Perhaps most importantly, everyone makes different tradeoffs. It may make perfect sense for some person in Washington that a biopsy is not required for certain kind of positive cancer test results. This may make perfect price-value sense to the beauracrat, but I know a number of people who would lose months or years of their life to worry -- worry that could be short-circuited with an inexpensive biopsy. Or consider a new cancer treatment -- is a year of life worth an extra $100,000 spending? Would I prefer to extend my life through chemo or increase the quality of life of the time I have left by avoiding chemo? Everyone has a different answer, which is why we typically let each individual make these tradeoffs, and why people are uncomfortable having someone in the Post Office make the decision for them.
One could say that all of this does not answer Klein's question. That is because his question, built on the wrong premise, is unanswerable. I suspect he knows this and is, as Brad Warbiany posited in the link above, just setting up a straw man. All I can do is try to give a feel what what innovation does require, and help folks to understand that it has little if anything to do with Klein's question.

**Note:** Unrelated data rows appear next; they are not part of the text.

-- ==== Sys2Proof/Laws/PerInstr.lean ====
section
/-! SUPPORT. The family OperandsFit: the operands an instruction's packet carries are as many as 30_encoding.md R80
gives its selector and fit their types (R72). -/

namespace Sys2Proof.Laws.OperandsFit

/-- The packet of a well-formed instruction carries operands of the types R80 lists for its selector, for every
COORD_BITS. -/
def Statement (i : Instr) : Prop :=
  match encode i with
  | .hostOp op args => ∀ bits, i.wellFormed bits = true → List.Forall₂ (fun t o => OperandType.fits bits t o = true) (signature op) args
  | .busCycle _ => True
  | .touchCommand _ => True

theorem readUnsigned_numOf {w : Nat} (v : BitVec w) : readUnsigned w (numOf v) = some v := by
  have h : readUnsigned w (numOf v) = if v.toNat < 2 ^ w then some (BitVec.ofNat w v.toNat) else none := rfl
  rw [h, if_pos v.isLt, BitVec.ofNat_toNat, BitVec.setWidth_eq]

@[simp] theorem fits_lvl (bits : Nat) (v : Level) : OperandType.fits bits .lvl (numOf v) = true := by
  simp [OperandType.fits, readLvl, readUnsigned_numOf]
@[simp] theorem fits_byte (bits : Nat) (v : Byte) : OperandType.fits bits .byte (numOf v) = true := by
  simp [OperandType.fits, readByte, readUnsigned_numOf]
@[simp] theorem fits_word (bits : Nat) (v : Word) : OperandType.fits bits .word (numOf v) = true := by
  simp [OperandType.fits, readWord, readUnsigned_numOf]
@[simp] theorem fits_raw (bits : Nat) (v : Raw) : OperandType.fits bits .raw (numOf v) = true := by
  simp [OperandType.fits, readRaw, readUnsigned_numOf]

theorem readBytes_map (text : List Byte) : readBytes (text.map fun b => (b.toNat : Int)) = some text := by
  induction text with
  | nil => rfl
  | cons b rest ih =>
    have h : readByte (.num (b.toNat : Int)) = some b := readUnsigned_numOf b
    simp [readBytes, h, ih]

@[simp] theorem fits_text (bits : Nat) (text : List Byte) : OperandType.fits bits .text (textOf text) = true := by
  simp [OperandType.fits, readText, textOf, readBytes_map]

theorem fits_coord (bits : Nat) {v : Int} (h : coordFits bits v = true) : OperandType.fits bits .coord (.num v) = true := by
  simp [OperandType.fits, readCoord, h]

theorem fits_scale (bits : Nat) {n : Nat} (h : scaleFits n = true) : OperandType.fits bits .scale (.num (n : Int)) = true := by
  simp [OperandType.fits, readScale, h]

/-- The statement for every instruction, constructor by constructor. -/
theorem holds (i : Instr) : Statement i := by
  cases i
  case dispSetwin x1 y1 x2 y2 =>
    simp only [Statement, encode, Instr.wellFormed, Bool.and_eq_true]
    rintro bits ⟨⟨⟨h1, h2⟩, h3⟩, h4⟩
    simp [signature, fits_coord, h1, h2, h3, h4]
  case rastLine x1 y1 x2 y2 color =>
    simp only [Statement, encode, Instr.wellFormed, Bool.and_eq_true]
    rintro bits ⟨⟨⟨h1, h2⟩, h3⟩, h4⟩
    simp [signature, fits_coord, h1, h2, h3, h4]
  case rastPixel x y color =>
    simp only [Statement, encode, Instr.wellFormed, Bool.and_eq_true]
    rintro bits ⟨h1, h2⟩
    simp [signature, fits_coord, h1, h2]
  case rastBlock | textChar | textString | textStrrev =>
    simp only [Statement, encode, Instr.wellFormed, Bool.and_eq_true]
    rintro bits ⟨⟨h1, h2⟩, h3⟩
    simp [signature, fits_coord, fits_scale, h1, h2, h3]
  all_goals simp [Statement, encode, signature]

theorem busWrcmd (addr : Word) : Statement (.busWrcmd addr) := holds _
theorem busWrdata (value : Word) : Statement (.busWrdata value) := holds _
theorem busRdbit : Statement .busRdbit := holds _
theorem busSetclk (level : Level) : Statement (.busSetclk level) := holds _
theorem busSetcs (level : Level) : Statement (.busSetcs level) := holds _
theorem busSetdin (level : Level) : Statement (.busSetdin level) := holds _
theorem busRdpen : Statement .busRdpen := holds _
theorem busSettle : Statement .busSettle := holds _
theorem touchStart : Statement .touchStart := holds _
theorem touchReadch (cmd : Byte) : Statement (.touchReadch cmd) := holds _
theorem touchReadpos : Statement .touchReadpos := holds _
theorem touchPen : Statement .touchPen := holds _
theorem touchCal (rx ry : Raw) : Statement (.touchCal rx ry) := holds _
theorem dispInit : Statement .dispInit := holds _
theorem dispWrreg (addr value : Word) : Statement (.dispWrreg addr value) := holds _
theorem dispSetwin (x1 y1 x2 y2 : Int) : Statement (.dispSetwin x1 y1 x2 y2) := holds _
theorem dispWrpix (color : Word) : Statement (.dispWrpix color) := holds _
theorem dispFill (color : Word) : Statement (.dispFill color) := holds _
theorem rastPixel (x y : Int) (color : Word) : Statement (.rastPixel x y color) := holds _
theorem rastLine (x1 y1 x2 y2 : Int) (color : Word) : Statement (.rastLine x1 y1 x2 y2 color) := holds _
theorem rastBlock (x y : Int) (color : Word) (scale : Nat) : Statement (.rastBlock x y color scale) := holds _
theorem textChar (x y : Int) (scale : Nat) (fg bg : Word) (ch : Byte) :
    Statement (.textChar x y scale fg bg ch) := holds _
theorem textString (x y : Int) (scale : Nat) (fg bg : Word) (text : List Byte) :
    Statement (.textString x y scale fg bg text) := holds _
theorem textStrrev (x y : Int) (scale : Nat) (fg bg : Word) (text : List Byte) :
    Statement (.textStrrev x y scale fg bg text) := holds _
theorem statRd : Statement .statRd := holds _
theorem statClr : Statement .statClr := holds _
theorem buscycCmd (d : Word) : Statement (.buscycCmd d) := holds _
theorem buscycData (d : Word) : Statement (.buscycData d) := holds _
theorem tcmdY : Statement .tcmdY := holds _
theorem tcmdX : Statement .tcmdX := holds _

end Sys2Proof.Laws.OperandsFit
end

So, if I had to come up with a pithy one sentence answer, here it would be:
Klein: What level of spending on health care is optimal for innovation?
Me: The very fact that you intend to control spending centrally, at any level high or low, is what kills innovation.
Postscript: For a totally different reason, I was reading this article on the Russian T-34 tank, probably the best all-around tank for its time ever made when considering its production volume (the Panther was theoretically a better tank but volume production of the scale of the T-34, not to mention mechanical reliability, eluded the Germans). Apropos of government boards and innovation was this:
The L-11 gun did not live up to expectations, so the Grabin design bureau at Gorky Factory No. 92 designed a superior F-34 76.2 mm gun. No bureaucrat would approve production, but Gorky and KhPZ started producing the gun anyway; official permission only came from Stalin's State Defense Committee after troops in the field sent back praise for the gun's performance.